King of tragedy

July 18, 2021

July 7, marked the passing of veteran actor Yousuf Khan who was more famously known by his screen name: Dilip Kumar

King of tragedy

July 7, marked the passing of veteran actor Yousuf Khan who was more famously known by his screen name: Dilip Kumar. As someone who had no prior ambitions of “making it big” in cinema, Khan’s rise to stardom was set into motion by chance when he was discovered by Devika Rani and Himanshu Rai, the founders of the Bombay Talkies studio. At the time of his debut, Khan was advised to follow in the footsteps of his Muslim contemporaries and go by another name, in order to be accepted and not discriminated against in the then Hindu-dominated Indian film industry. He was granted the opportunity to work in his first film Jwar Bhata in 1944. Even though the film flopped at the box office and the actor was criticised for his performance, it played a significant role in placing him on the Bollywood stage. His first success came in Jugnu, in which he starred alongside Noor Jehan.

Dilip Kumar leaves behind a rich legacy. His career boasts of more than 60 films, including numerous blockbusters. Kumar routinely practiced the method acting technique: an emotionally-immersive form of role play that called for actors to study, empathise with and embody their characters, rather than just perform actions and read out memorised dialogues. He was considered a pioneer when it came to the application of this technique for breathing life into his characters, and was celebrated for his consistent practice of it to bring forth more authentic and emotional portrayals.
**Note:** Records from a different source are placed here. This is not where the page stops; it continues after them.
-- ==== Sys2Proof/Proofs/BufferAccord.lean ====
section
/-!
The accord of the buffers with the queues (R43, Table 3-1) in the middle of an event: the references that the event itself
holds are counted besides those on the queues. One rule for each operation on buffers and queues says how it moves references
between the queues and the event.
-/

namespace Sys2Proof.Machine

/-! ## References and queues -/

/-- References to a buffer on the star transmit queues. -/
def starRefs (s : State) (b : BufId) : Nat := ((List.finRange 8).map fun p => (s.starPort p).queue.count b).sum

theorem refsTo_eq (s : State) (b : BufId) :
    refsTo s b = s.trunk.queue.count b + starRefs s b + (s.inputs.control.map InputEntry.buf).count b
      + (s.inputs.print.map InputEntry.buf).count b := rfl

/-- A changed star port accounts for the whole change of the star queues' references. -/
theorem starRefs_modStar (s : State) (p : StarNo) (f : StarPort → StarPort) (b : BufId) :
    starRefs (s.modStar p f) b + (s.starPort p).queue.count b = starRefs s b + (f (s.starPort p)).queue.count b := by
  have total (u : State) : starRefs u b = ∑ v, (u.starPort v).queue.count b := Fin.sum_univ_def _ |>.symm
  rw [total, total, ← Finset.add_sum_erase _ _ (Finset.mem_univ p), ← Finset.add_sum_erase _ _ (Finset.mem_univ p),
    State.starPort_modStar_self]
  have others : ∑ v ∈ Finset.univ.erase p, ((s.modStar p f).starPort v).queue.count b
      = ∑ v ∈ Finset.univ.erase p, (s.starPort v).queue.count b :=
    Finset.sum_congr rfl fun v hv => by rw [State.starPort_modStar_ne _ _ (Finset.ne_of_mem_erase hv)]
  omega

theorem onTrunkQueue_iff {s : State} {b : BufId} : onTrunkQueue s b = true ↔ b ∈ s.trunk.queue := by simp [onTrunkQueue]

theorem onStarQueue_iff {s : State} {b : BufId} : onStarQueue s b = true ↔ ∃ p, b ∈ (s.starPort p).queue := by
  simp [onStarQueue]

/-- A changed star port decides by its new queue, the other ports as before. -/
theorem onStarQueue_modStar {s : State} {p : StarNo} {f : StarPort → StarPort} {b : BufId} :
    onStarQueue (s.modStar p f) b = true
      ↔ b ∈ (f (s.starPort p)).queue ∨ ∃ v, v ≠ p ∧ b ∈ (s.starPort v).queue := by
  rw [onStarQueue_iff]
  constructor
  · rintro ⟨v, hv⟩
    by_cases e : v = p
    · subst e; exact .inl (by simpa using hv)
    · exact .inr ⟨v, e, by rwa [State.starPort_modStar_ne _ _ e] at hv⟩
  · rintro (h | ⟨v, e, h⟩)
    · exact ⟨p, by simpa using h⟩
    · exact ⟨v, by rwa [State.starPort_modStar_ne _ _ e]⟩

/-- A buffer to which no queue refers is on no transmit queue. -/
theorem not_onQueue_of_refsTo {s : State} {b : BufId} (h : refsTo s b = 0) :
    onTrunkQueue s b = false ∧ onStarQueue s b = false := by
  simp only [refsTo_eq, starRefs, Nat.add_eq_zero_iff, List.count_eq_zero, List.sum_eq_zero_iff, List.mem_map,
    List.mem_finRange, true_and, forall_exists_index, forall_apply_eq_imp_iff] at h
  obtain ⟨⟨⟨trunk, star⟩, -⟩, -⟩ := h
  refine ⟨Bool.eq_false_iff.2 (mt onTrunkQueue_iff.1 trunk), Bool.eq_false_iff.2 fun on => ?_⟩
  obtain ⟨p, hp⟩ := onStarQueue_iff.1 on
  exact star p hp

/-! ## The accord -/

/-- The addressing of one kind fits the transmit queues of that kind: it is written where a queue refers to the buffer, and
unless the event holds the buffer, only there. -/
def AddrFits (held on written : Bool) : Prop := (on = true → written = true) ∧ (held = false → written = true → on = true)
Dilip Kumar’s reputation as the Tragedy King of Bollywood arose from his frequent portrayal of the tragic hero, one destined to pine for an unattainable love, suffer the plight of unrequited love or meet a tragic end that would eliminate any possibility of a happy ending. Perhaps the most renowned of his tragedy films is Mughal-i-Azam (1960), in which he played the role of Prince Salim. The film was set in the Mughal era during Emperor Akbar’s reign. It tells the story of his son, Prince Salim, who falls in love with a courtesan, Anarkali. Their forbidden love culminates in tragedy as Anarkali belongs to the court of Akbar and cannot be united with Salim. She is sentenced to be entombed alive. Another famous tragedy that displayed the finesse with which Kumar performed the role of the aggrieved lover is Devdas (1955). In this film, Kumar was cast in the titular role of Devdas, a man who is driven to drunkenness and borderline insanity when he is unable to attain his childhood love, Paro, due to their unequal socio-economic status. This trope of forbidden or unattainable love recurs in many of his other tragedy films. For instance, the film Jogan (1950) concludes with a scene of his character mourning the death of his love in a graveyard. In a similar vein, his film Mela (1948) tells the story of two lovers who are separated by fate, then reunited temporarily, only to be separated again when one of the lovers dies by falling off a cliff. Deedar (1951) is another retelling of unrequited love whereby a blind man undergoes surgery, has his eyesight restored, discovers that he and his surgeon are in love with the same woman, and blinds himself in grief over the fact.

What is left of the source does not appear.